What you have to do. When a line of the entries contains the word "Instr", report that line.

-------- Record extracts --------

-- ==== Sys2Proof/WellFormed.lean ====
section
/-! DEFINITION. Which terms of Instr are commands: the one constraint between fields, that CCM_NEW with DK = 1 has
KS = 0 (spec 30 R113, R116). -/

namespace Sys2Proof

/-- Well-formedness of a command term: the term has a legal command word (spec 30 R113, R116). -/
def Instr.wf : Instr → Bool
  | .nop => true
  | .ccmNew ks dk => !(dk && ks == .slot1)
  | .ccmSeal => true
  | .ccmOpen => true
  | .ccmTag => true
  | .ctrXor => true
  | .nonceBuild => true
  | .x25519Base _ => true
  | .x25519 => true
  | .deriveKey => true
  | .sha256 => true
  | .dispatch => true
  | .zeroize => true

end Sys2Proof
end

--------

Reply.
/-! DEFINITION. Which terms of Instr are commands: the one constraint between fields, that CCM_NEW with DK = 1 has
def Instr.wf : Instr → Bool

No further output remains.